+++ GIVEN RECORDS +++
-- ==== Sys2Proof/Machine/Core.lean ====
section
/-! DEFINITION. The machine as the host reads it. -/

def Sys2Proof.core : Host.Core := {
  State := Sys2Proof.Machine.State,
  Fault := Sys2Proof.Machine.Fault,
  Refusal := Sys2Proof.Machine.Refusal,
  step := Sys2Proof.Machine.step,
  reset := Sys2Proof.Machine.State.reset }
end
+++
## [REQUIREMENT]
Exactly as they are written, print the entries again.

## [RESPONSE FOR THIS EXERCISE]
-- ==== Sys2Proof/Machine/Core.lean ====
section
/-! DEFINITION. The machine as the host reads it. -/

def Sys2Proof.core : Host.Core := {
  State := Sys2Proof.Machine.State,
  Fault := Sys2Proof.Machine.Fault,
  Refusal := Sys2Proof.Machine.Refusal,
  step := Sys2Proof.Machine.step,
  reset := Sys2Proof.Machine.State.reset }
end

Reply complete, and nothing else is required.